Supplied data —
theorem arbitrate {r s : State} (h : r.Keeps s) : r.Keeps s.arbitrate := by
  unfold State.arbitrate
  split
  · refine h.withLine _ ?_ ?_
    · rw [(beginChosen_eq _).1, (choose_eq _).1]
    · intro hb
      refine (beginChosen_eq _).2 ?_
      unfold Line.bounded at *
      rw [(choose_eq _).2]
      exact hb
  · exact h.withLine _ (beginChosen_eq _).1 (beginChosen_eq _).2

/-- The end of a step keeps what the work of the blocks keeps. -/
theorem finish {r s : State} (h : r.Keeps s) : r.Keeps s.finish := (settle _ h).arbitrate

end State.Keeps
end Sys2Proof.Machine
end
---
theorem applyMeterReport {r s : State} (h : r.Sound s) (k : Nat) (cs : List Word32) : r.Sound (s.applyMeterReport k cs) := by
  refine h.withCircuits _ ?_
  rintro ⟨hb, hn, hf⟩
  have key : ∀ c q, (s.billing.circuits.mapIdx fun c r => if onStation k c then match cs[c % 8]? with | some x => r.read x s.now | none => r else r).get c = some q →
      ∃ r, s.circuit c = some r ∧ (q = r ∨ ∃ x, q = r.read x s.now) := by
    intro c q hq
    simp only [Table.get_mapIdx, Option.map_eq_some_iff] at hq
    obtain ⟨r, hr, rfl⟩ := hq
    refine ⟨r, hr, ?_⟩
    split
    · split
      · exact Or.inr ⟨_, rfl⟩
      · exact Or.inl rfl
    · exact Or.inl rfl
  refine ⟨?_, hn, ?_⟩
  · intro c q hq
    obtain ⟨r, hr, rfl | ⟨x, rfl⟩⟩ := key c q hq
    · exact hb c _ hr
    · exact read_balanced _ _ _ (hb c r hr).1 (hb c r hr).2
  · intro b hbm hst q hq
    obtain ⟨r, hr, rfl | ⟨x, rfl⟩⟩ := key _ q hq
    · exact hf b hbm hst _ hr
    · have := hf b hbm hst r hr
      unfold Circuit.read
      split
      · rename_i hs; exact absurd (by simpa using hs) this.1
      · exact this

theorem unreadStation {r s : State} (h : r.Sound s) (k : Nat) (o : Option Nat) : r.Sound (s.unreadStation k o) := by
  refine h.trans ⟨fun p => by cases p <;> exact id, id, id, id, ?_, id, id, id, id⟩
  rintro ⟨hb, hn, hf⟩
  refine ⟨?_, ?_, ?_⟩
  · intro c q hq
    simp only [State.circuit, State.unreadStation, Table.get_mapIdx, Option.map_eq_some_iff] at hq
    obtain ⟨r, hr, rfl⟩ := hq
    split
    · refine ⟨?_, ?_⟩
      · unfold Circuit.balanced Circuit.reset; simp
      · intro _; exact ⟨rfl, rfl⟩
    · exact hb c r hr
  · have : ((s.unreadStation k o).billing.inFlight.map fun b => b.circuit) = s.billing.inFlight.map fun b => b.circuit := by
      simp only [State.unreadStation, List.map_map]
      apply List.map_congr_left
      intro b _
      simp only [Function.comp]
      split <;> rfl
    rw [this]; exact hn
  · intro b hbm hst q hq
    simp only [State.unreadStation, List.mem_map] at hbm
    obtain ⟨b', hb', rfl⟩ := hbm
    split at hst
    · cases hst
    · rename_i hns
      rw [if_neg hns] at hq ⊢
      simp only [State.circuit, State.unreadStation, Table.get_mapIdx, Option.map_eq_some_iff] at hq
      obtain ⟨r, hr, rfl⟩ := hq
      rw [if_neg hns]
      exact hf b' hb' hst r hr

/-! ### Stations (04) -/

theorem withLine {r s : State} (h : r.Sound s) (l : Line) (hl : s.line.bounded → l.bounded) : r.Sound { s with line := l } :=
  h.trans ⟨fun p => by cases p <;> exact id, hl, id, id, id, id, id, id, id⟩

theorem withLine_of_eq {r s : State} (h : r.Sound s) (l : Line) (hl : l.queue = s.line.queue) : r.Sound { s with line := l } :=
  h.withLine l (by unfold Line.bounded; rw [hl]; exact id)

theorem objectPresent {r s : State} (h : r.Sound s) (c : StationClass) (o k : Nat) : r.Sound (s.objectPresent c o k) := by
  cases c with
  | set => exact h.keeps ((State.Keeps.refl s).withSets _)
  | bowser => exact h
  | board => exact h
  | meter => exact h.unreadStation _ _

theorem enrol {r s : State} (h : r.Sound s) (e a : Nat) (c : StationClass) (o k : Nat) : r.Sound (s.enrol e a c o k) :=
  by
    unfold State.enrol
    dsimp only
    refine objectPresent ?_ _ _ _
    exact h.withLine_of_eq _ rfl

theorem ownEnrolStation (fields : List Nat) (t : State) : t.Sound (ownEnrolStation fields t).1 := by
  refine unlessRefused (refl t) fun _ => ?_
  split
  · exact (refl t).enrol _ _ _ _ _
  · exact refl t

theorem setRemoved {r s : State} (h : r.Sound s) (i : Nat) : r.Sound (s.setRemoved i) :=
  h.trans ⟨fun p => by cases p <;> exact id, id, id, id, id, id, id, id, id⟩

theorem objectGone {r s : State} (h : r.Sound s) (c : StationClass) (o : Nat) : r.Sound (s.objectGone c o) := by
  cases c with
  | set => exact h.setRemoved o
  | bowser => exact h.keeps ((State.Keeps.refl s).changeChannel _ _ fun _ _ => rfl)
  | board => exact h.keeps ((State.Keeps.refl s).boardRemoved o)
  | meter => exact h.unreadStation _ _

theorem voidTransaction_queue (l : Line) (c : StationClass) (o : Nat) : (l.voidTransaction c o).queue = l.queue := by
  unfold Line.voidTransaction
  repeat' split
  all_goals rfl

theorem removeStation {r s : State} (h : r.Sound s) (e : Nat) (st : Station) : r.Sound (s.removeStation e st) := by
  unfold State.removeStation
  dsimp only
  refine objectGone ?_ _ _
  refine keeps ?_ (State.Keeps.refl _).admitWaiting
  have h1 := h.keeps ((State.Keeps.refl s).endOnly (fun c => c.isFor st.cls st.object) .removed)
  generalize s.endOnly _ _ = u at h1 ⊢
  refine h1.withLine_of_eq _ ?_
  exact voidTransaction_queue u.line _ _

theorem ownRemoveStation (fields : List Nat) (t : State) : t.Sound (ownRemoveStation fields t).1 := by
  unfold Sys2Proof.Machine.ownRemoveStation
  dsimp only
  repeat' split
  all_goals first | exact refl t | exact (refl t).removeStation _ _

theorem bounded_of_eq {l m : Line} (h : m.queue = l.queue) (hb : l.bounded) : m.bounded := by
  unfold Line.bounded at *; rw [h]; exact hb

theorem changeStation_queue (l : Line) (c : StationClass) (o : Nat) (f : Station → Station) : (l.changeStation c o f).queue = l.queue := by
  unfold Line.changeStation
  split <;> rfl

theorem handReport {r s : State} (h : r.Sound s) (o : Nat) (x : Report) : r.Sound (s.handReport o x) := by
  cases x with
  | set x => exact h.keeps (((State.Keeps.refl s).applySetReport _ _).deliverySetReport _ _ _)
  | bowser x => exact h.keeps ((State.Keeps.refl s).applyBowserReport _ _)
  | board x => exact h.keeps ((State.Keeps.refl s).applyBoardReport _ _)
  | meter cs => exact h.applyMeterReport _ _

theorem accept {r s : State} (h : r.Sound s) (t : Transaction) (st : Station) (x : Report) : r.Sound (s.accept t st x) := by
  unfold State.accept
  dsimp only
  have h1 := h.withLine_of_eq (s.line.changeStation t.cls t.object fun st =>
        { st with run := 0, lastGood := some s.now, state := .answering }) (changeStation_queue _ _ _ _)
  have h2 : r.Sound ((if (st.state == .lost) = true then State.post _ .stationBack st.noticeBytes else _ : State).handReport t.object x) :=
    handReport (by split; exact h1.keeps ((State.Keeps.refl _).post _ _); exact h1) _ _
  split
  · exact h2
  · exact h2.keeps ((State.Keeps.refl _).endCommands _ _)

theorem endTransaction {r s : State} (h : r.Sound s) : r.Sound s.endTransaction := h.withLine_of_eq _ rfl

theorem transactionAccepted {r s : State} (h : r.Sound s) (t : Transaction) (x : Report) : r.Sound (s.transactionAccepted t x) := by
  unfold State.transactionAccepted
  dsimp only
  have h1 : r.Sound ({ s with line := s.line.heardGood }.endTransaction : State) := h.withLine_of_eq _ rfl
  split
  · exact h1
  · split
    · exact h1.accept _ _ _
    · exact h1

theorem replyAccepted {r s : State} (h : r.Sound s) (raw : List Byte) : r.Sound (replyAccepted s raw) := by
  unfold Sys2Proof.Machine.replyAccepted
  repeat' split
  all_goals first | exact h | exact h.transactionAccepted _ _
==
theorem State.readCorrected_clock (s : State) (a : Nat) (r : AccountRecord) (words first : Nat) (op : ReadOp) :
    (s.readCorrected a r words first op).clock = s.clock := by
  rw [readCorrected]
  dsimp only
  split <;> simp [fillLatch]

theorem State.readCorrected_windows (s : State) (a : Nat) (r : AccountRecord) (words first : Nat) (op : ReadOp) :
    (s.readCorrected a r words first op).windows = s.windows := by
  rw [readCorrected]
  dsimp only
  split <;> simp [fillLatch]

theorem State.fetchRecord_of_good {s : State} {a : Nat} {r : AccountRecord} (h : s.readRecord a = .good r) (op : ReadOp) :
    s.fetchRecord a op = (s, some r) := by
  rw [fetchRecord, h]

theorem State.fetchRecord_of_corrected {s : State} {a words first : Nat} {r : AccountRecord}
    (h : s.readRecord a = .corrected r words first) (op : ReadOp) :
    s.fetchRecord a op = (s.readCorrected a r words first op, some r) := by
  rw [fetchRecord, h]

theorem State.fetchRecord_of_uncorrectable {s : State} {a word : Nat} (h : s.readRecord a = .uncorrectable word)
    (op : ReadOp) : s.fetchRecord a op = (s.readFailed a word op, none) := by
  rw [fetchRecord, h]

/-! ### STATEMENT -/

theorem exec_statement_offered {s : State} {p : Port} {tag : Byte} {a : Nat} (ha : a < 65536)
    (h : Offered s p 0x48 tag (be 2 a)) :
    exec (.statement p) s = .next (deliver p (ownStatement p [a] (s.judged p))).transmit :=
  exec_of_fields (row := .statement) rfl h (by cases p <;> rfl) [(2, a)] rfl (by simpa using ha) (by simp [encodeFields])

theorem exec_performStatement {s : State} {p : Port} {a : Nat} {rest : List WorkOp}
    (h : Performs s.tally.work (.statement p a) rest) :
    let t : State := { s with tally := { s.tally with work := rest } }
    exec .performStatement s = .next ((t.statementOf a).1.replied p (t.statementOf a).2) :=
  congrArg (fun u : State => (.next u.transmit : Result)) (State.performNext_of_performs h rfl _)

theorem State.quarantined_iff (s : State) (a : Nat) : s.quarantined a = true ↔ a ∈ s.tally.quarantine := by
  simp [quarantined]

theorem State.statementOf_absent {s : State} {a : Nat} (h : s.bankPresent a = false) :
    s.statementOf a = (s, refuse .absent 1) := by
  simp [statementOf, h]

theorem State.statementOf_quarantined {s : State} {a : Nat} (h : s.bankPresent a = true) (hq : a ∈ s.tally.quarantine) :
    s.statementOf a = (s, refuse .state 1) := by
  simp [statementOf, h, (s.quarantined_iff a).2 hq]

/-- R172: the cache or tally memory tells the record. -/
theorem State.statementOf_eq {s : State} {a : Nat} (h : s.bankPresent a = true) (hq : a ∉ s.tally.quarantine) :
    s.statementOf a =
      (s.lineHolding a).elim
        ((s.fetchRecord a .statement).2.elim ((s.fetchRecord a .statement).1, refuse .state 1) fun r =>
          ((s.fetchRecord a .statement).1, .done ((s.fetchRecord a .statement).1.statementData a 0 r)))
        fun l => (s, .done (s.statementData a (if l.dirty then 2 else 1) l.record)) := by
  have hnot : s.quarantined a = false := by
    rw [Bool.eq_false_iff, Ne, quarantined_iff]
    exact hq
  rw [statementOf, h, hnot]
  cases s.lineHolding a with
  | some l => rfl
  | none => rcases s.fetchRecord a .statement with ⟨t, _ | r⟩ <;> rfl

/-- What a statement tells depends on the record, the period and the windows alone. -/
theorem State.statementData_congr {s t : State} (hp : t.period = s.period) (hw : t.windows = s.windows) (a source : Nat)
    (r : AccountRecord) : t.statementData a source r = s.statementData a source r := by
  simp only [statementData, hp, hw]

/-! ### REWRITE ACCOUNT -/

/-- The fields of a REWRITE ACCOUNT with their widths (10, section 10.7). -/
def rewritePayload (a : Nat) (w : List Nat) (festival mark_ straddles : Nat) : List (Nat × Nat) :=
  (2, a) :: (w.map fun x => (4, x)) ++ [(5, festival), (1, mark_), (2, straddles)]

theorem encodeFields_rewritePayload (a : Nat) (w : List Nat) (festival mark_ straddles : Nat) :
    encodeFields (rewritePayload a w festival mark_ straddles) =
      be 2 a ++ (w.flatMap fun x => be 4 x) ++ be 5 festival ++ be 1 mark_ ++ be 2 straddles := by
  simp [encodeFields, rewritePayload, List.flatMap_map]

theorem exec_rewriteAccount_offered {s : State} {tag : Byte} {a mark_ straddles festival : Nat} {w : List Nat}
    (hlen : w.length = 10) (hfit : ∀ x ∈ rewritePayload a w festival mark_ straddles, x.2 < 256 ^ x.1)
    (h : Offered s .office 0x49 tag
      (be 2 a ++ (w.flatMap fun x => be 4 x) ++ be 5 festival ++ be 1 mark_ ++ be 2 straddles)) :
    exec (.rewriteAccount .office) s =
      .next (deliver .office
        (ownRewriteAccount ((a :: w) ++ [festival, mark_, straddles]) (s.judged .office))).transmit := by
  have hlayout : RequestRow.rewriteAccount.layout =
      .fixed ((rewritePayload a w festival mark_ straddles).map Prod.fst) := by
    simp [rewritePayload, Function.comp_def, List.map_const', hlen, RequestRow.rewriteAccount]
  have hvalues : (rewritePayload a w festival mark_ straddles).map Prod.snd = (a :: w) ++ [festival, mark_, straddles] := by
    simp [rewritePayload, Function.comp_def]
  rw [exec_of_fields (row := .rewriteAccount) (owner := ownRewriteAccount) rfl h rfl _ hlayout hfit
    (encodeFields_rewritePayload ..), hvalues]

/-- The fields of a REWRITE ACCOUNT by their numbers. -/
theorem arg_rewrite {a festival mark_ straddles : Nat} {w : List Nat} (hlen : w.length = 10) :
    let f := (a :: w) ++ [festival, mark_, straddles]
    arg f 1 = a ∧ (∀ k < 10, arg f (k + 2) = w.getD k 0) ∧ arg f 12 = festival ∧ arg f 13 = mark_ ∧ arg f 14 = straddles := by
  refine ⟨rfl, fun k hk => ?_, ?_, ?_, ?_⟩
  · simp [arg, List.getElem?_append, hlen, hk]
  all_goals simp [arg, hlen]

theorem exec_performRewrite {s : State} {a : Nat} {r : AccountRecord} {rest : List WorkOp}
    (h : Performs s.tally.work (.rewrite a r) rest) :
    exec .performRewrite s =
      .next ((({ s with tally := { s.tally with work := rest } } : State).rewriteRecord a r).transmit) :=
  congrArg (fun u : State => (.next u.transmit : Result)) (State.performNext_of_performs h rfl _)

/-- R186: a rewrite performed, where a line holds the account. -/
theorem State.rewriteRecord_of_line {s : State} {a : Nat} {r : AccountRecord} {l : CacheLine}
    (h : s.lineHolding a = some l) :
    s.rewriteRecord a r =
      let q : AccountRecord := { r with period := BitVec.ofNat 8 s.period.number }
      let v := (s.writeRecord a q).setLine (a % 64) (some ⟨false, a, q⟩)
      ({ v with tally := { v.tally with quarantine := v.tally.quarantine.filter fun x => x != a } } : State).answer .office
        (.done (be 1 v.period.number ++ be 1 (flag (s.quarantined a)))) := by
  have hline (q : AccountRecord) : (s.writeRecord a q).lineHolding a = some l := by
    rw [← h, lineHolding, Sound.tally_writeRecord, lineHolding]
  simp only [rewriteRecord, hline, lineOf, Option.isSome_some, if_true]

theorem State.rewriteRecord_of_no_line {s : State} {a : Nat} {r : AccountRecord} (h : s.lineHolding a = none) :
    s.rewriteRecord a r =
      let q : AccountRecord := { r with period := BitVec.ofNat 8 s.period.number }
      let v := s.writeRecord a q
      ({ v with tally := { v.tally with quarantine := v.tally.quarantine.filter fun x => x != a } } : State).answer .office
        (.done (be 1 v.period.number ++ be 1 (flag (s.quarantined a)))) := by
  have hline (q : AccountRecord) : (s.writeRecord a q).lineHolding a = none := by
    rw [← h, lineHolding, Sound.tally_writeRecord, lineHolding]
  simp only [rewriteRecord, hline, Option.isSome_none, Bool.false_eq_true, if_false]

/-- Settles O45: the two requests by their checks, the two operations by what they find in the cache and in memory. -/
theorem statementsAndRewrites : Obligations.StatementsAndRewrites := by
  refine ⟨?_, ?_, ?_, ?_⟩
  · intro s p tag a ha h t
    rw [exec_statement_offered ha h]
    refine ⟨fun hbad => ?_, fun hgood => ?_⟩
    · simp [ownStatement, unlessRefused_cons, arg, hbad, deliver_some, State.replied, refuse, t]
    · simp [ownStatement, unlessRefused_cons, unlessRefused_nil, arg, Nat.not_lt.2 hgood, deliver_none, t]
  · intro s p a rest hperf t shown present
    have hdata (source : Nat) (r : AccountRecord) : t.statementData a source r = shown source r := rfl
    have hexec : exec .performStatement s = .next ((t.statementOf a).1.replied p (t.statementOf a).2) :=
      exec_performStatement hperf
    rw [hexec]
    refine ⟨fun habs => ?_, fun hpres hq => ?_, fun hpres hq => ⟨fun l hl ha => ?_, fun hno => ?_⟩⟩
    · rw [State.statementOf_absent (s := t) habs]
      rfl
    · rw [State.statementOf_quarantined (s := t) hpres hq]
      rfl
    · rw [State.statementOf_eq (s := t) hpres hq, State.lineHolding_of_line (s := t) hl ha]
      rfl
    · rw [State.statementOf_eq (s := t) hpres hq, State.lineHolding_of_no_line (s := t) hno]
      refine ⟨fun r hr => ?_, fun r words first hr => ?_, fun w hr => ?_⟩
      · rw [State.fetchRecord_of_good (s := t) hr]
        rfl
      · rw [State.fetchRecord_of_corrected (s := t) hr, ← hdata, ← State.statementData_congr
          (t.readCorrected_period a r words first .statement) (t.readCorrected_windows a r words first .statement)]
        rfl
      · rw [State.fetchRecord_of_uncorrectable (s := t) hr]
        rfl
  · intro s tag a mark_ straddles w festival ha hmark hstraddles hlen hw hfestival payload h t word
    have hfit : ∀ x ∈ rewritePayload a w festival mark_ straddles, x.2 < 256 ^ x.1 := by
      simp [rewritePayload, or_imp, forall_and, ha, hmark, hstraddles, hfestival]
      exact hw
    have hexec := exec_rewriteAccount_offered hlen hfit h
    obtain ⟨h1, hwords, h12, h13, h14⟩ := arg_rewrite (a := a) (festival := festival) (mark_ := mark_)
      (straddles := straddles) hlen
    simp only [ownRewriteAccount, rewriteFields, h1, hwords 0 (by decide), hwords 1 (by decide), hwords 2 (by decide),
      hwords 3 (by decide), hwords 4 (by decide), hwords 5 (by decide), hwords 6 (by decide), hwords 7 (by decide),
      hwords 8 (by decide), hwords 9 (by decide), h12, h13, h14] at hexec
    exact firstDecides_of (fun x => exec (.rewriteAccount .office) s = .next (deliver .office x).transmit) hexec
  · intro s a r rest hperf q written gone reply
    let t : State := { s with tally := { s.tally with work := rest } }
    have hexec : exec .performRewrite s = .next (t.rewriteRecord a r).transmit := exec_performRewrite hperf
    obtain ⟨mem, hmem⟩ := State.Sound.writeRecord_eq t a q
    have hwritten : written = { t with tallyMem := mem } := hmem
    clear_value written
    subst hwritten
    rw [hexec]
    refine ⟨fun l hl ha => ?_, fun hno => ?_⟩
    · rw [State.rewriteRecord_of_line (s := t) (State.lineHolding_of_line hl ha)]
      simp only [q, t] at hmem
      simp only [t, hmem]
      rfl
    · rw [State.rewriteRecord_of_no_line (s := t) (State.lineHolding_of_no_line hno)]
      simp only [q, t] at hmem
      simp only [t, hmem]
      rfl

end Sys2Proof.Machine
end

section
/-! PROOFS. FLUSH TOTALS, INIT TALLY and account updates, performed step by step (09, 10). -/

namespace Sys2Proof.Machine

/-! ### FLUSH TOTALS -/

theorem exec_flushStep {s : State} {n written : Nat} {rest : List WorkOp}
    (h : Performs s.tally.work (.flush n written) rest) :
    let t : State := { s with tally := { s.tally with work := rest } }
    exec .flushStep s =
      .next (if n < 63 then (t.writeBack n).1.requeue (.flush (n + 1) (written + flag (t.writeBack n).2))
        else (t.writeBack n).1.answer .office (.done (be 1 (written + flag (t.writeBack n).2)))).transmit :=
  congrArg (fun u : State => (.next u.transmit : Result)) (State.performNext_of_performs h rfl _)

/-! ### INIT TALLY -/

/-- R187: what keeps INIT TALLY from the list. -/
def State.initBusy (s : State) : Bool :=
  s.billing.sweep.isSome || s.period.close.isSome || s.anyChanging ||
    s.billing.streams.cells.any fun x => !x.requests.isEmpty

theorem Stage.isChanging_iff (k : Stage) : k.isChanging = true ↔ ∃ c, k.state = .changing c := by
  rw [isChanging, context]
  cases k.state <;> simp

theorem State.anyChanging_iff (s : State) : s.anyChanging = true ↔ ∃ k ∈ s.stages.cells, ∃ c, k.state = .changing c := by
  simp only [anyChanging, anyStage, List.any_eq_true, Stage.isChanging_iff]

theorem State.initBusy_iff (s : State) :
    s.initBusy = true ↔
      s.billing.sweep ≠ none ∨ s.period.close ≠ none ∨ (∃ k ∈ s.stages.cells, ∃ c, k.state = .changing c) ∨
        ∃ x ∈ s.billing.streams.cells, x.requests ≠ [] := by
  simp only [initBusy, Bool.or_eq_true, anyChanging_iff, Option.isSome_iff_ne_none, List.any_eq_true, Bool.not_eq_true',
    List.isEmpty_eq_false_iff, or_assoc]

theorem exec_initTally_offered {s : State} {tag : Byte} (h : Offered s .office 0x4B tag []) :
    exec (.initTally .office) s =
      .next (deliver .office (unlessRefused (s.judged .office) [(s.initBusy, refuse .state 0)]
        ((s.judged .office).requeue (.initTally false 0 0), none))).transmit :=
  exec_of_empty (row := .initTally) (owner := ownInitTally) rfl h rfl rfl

About this exercise — Starting with the line that holds "s.arbitrate := by" and ending with the line that holds "(settle _ h).arbitrate", retype every line in the data above exactly, and nothing else.

Answer to this exercise —
theorem arbitrate {r s : State} (h : r.Keeps s) : r.Keeps s.arbitrate := by
  unfold State.arbitrate
  split
  · refine h.withLine _ ?_ ?_
    · rw [(beginChosen_eq _).1, (choose_eq _).1]
    · intro hb
      refine (beginChosen_eq _).2 ?_
      unfold Line.bounded at *
      rw [(choose_eq _).2]
      exact hb
  · exact h.withLine _ (beginChosen_eq _).1 (beginChosen_eq _).2

/-- The end of a step keeps what the work of the blocks keeps. -/
theorem finish {r s : State} (h : r.Keeps s) : r.Keeps s.finish := (settle _ h).arbitrate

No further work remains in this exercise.